------ INFORMATION SUPPLIED ------

/-! ### modLaunch -/

@[simp] theorem State.modLaunch_agenda (s : State) (lid : Nat) (f : Launch → Launch) : (s.modLaunch lid f).agenda = s.agenda := rfl
@[simp] theorem State.modLaunch_time (s : State) (lid : Nat) (f : Launch → Launch) : (s.modLaunch lid f).time = s.time := rfl
@[simp] theorem State.modLaunch_clock (s : State) (lid : Nat) (f : Launch → Launch) : (s.modLaunch lid f).clock = s.clock := rfl
@[simp] theorem State.modLaunch_clocked (s : State) (lid : Nat) (f : Launch → Launch) : (s.modLaunch lid f).clocked = s.clocked := rfl
@[simp] theorem State.modLaunch_draws (s : State) (lid : Nat) (f : Launch → Launch) : (s.modLaunch lid f).draws = s.draws := rfl
@[simp] theorem State.modLaunch_plat (s : State) (lid : Nat) (f : Launch → Launch) : (s.modLaunch lid f).plat = s.plat := rfl
@[simp] theorem State.modLaunch_cmd (s : State) (lid : Nat) (f : Launch → Launch) : (s.modLaunch lid f).cmd = s.cmd := rfl
@[simp] theorem State.modLaunch_irqs (s : State) (lid : Nat) (f : Launch → Launch) : (s.modLaunch lid f).irqs = s.irqs := rfl
@[simp] theorem State.modLaunch_log (s : State) (lid : Nat) (f : Launch → Launch) : (s.modLaunch lid f).log = s.log := rfl
@[simp] theorem State.modLaunch_reports (s : State) (lid : Nat) (f : Launch → Launch) : (s.modLaunch lid f).reports = s.reports := rfl
@[simp] theorem State.modLaunch_mem (s : State) (lid : Nat) (f : Launch → Launch) : (s.modLaunch lid f).mem = s.mem := rfl
@[simp] theorem State.modLaunch_badLines (s : State) (lid : Nat) (f : Launch → Launch) : (s.modLaunch lid f).badLines = s.badLines := rfl
@[simp] theorem State.modLaunch_refusing (s : State) (lid : Nat) (f : Launch → Launch) : (s.modLaunch lid f).refusing = s.refusing := rfl
@[simp] theorem State.modLaunch_rawUnits (s : State) (lid : Nat) (f : Launch → Launch) : (s.modLaunch lid f).rawUnits = s.rawUnits := rfl
@[simp] theorem State.modLaunch_unitKeys (s : State) (lid : Nat) (f : Launch → Launch) : (s.modLaunch lid f).unitKeys = s.unitKeys := rfl
@[simp] theorem State.modLaunch_contexts (s : State) (lid : Nat) (f : Launch → Launch) : (s.modLaunch lid f).contexts = s.contexts := rfl
@[simp] theorem State.modLaunch_streams (s : State) (lid : Nat) (f : Launch → Launch) : (s.modLaunch lid f).streams = s.streams := rfl
@[simp] theorem State.modLaunch_nextLid (s : State) (lid : Nat) (f : Launch → Launch) : (s.modLaunch lid f).nextLid = s.nextLid := rfl
@[simp] theorem State.modLaunch_wgs (s : State) (lid : Nat) (f : Launch → Launch) : (s.modLaunch lid f).wgs = s.wgs := rfl
@[simp] theorem State.modLaunch_nextWid (s : State) (lid : Nat) (f : Launch → Launch) : (s.modLaunch lid f).nextWid = s.nextWid := rfl
@[simp] theorem State.modLaunch_gangs (s : State) (lid : Nat) (f : Launch → Launch) : (s.modLaunch lid f).gangs = s.gangs := rfl
@[simp] theorem State.modLaunch_phases (s : State) (lid : Nat) (f : Launch → Launch) : (s.modLaunch lid f).phases = s.phases := rfl
@[simp] theorem State.modLaunch_nextPid (s : State) (lid : Nat) (f : Launch → Launch) : (s.modLaunch lid f).nextPid = s.nextPid := rfl
@[simp] theorem State.modLaunch_cores (s : State) (lid : Nat) (f : Launch → Launch) : (s.modLaunch lid f).cores = s.cores := rfl
@[simp] theorem State.modLaunch_walks (s : State) (lid : Nat) (f : Launch → Launch) : (s.modLaunch lid f).walks = s.walks := rfl
@[simp] theorem State.modLaunch_nonLeaf (s : State) (lid : Nat) (f : Launch → Launch) : (s.modLaunch lid f).nonLeaf = s.nonLeaf := rfl
@[simp] theorem State.modLaunch_lastWalkCtx (s : State) (lid : Nat) (f : Launch → Launch) : (s.modLaunch lid f).lastWalkCtx = s.lastWalkCtx := rfl
@[simp] theorem State.modLaunch_l2 (s : State) (lid : Nat) (f : Launch → Launch) : (s.modLaunch lid f).l2 = s.l2 := rfl
@[simp] theorem State.modLaunch_selectors (s : State) (lid : Nat) (f : Launch → Launch) : (s.modLaunch lid f).selectors = s.selectors := rfl
@[simp] theorem State.modLaunch_regions (s : State) (lid : Nat) (f : Launch → Launch) : (s.modLaunch lid f).regions = s.regions := rfl
@[simp] theorem State.modLaunch_regionInvals (s : State) (lid : Nat) (f : Launch → Launch) : (s.modLaunch lid f).regionInvals = s.regionInvals := rfl
@[simp] theorem State.modLaunch_parts (s : State) (lid : Nat) (f : Launch → Launch) : (s.modLaunch lid f).parts = s.parts := rfl
@[simp] theorem State.modLaunch_units (s : State) (lid : Nat) (f : Launch → Launch) : (s.modLaunch lid f).units = s.units := rfl
@[simp] theorem State.modLaunch_leafWalks (s : State) (lid : Nat) (f : Launch → Launch) : (s.modLaunch lid f).leafWalks = s.leafWalks := rfl
@[simp] theorem State.modLaunch_frees (s : State) (lid : Nat) (f : Launch → Launch) : (s.modLaunch lid f).frees = s.frees := rfl
@[simp] theorem State.modLaunch_epoch (s : State) (lid : Nat) (f : Launch → Launch) : (s.modLaunch lid f).epoch = s.epoch := rfl
@[simp] theorem State.modLaunch_walkCount (s : State) (lid : Nat) (f : Launch → Launch) : (s.modLaunch lid f).walkCount = s.walkCount := rfl
@[simp] theorem State.modLaunch_reserveUsed (s : State) (lid : Nat) (f : Launch → Launch) : (s.modLaunch lid f).reserveUsed = s.reserveUsed := rfl
@[simp] theorem State.modLaunch_overlays (s : State) (lid : Nat) (f : Launch → Launch) : (s.modLaunch lid f).overlays = s.overlays := rfl
@[simp] theorem State.modLaunch_stalls (s : State) (lid : Nat) (f : Launch → Launch) : (s.modLaunch lid f).stalls = s.stalls := rfl
@[simp] theorem State.modLaunch_early (s : State) (lid : Nat) (f : Launch → Launch) : (s.modLaunch lid f).early = s.early := rfl
@[simp] theorem State.modLaunch_covOps (s : State) (lid : Nat) (f : Launch → Launch) : (s.modLaunch lid f).covOps = s.covOps := rfl
@[simp] theorem State.modLaunch_packets (s : State) (lid : Nat) (f : Launch → Launch) : (s.modLaunch lid f).packets = s.packets := rfl
@[simp] theorem State.modLaunch_nextPkt (s : State) (lid : Nat) (f : Launch → Launch) : (s.modLaunch lid f).nextPkt = s.nextPkt := rfl
@[simp] theorem State.modLaunch_results (s : State) (lid : Nat) (f : Launch → Launch) : (s.modLaunch lid f).results = s.results := rfl
@[simp] theorem State.modLaunch_holds (s : State) (lid : Nat) (f : Launch → Launch) : (s.modLaunch lid f).holds = s.holds := rfl
@[simp] theorem State.modLaunch_dieTracked (s : State) (lid : Nat) (f : Launch → Launch) : (s.modLaunch lid f).dieTracked = s.dieTracked := rfl
@[simp] theorem State.modLaunch_incs (s : State) (lid : Nat) (f : Launch → Launch) : (s.modLaunch lid f).incs = s.incs := rfl
@[simp] theorem State.modLaunch_incTable (s : State) (lid : Nat) (f : Launch → Launch) : (s.modLaunch lid f).incTable = s.incTable := rfl
@[simp] theorem State.modLaunch_peerIncs (s : State) (lid : Nat) (f : Launch → Launch) : (s.modLaunch lid f).peerIncs = s.peerIncs := rfl
@[simp] theorem State.modLaunch_counters (s : State) (lid : Nat) (f : Launch → Launch) : (s.modLaunch lid f).counters = s.counters := rfl
@[simp] theorem State.modLaunch_takes (s : State) (lid : Nat) (f : Launch → Launch) : (s.modLaunch lid f).takes = s.takes := rfl
@[simp] theorem State.modLaunch_peerOps (s : State) (lid : Nat) (f : Launch → Launch) : (s.modLaunch lid f).peerOps = s.peerOps := rfl
@[simp] theorem State.modLaunch_peerSeqs (s : State) (lid : Nat) (f : Launch → Launch) : (s.modLaunch lid f).peerSeqs = s.peerSeqs := rfl
@[simp] theorem State.modLaunch_vfs (s : State) (lid : Nat) (f : Launch → Launch) : (s.modLaunch lid f).vfs = s.vfs := rfl
@[simp] theorem State.modLaunch_ports (s : State) (lid : Nat) (f : Launch → Launch) : (s.modLaunch lid f).ports = s.ports := rfl
@[simp] theorem State.modLaunch_routes (s : State) (lid : Nat) (f : Launch → Launch) : (s.modLaunch lid f).routes = s.routes := rfl
@[simp] theorem State.modLaunch_exports (s : State) (lid : Nat) (f : Launch → Launch) : (s.modLaunch lid f).exports = s.exports := rfl
@[simp] theorem State.modLaunch_frozenPeers (s : State) (lid : Nat) (f : Launch → Launch) : (s.modLaunch lid f).frozenPeers = s.frozenPeers := rfl
@[simp] theorem State.modLaunch_extQueue (s : State) (lid : Nat) (f : Launch → Launch) : (s.modLaunch lid f).extQueue = s.extQueue := rfl
@[simp] theorem State.modLaunch_goCount (s : State) (lid : Nat) (f : Launch → Launch) : (s.modLaunch lid f).goCount = s.goCount := rfl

------

ABOUT THIS TASK: Copy every line of the records above, starting with the first, up to and including the line containing "s.time := rfl".

SOLUTION FOR THIS TASK:
/-! ### modLaunch -/

@[simp] theorem State.modLaunch_agenda (s : State) (lid : Nat) (f : Launch → Launch) : (s.modLaunch lid f).agenda = s.agenda := rfl
@[simp] theorem State.modLaunch_time (s : State) (lid : Nat) (f : Launch → Launch) : (s.modLaunch lid f).time = s.time := rfl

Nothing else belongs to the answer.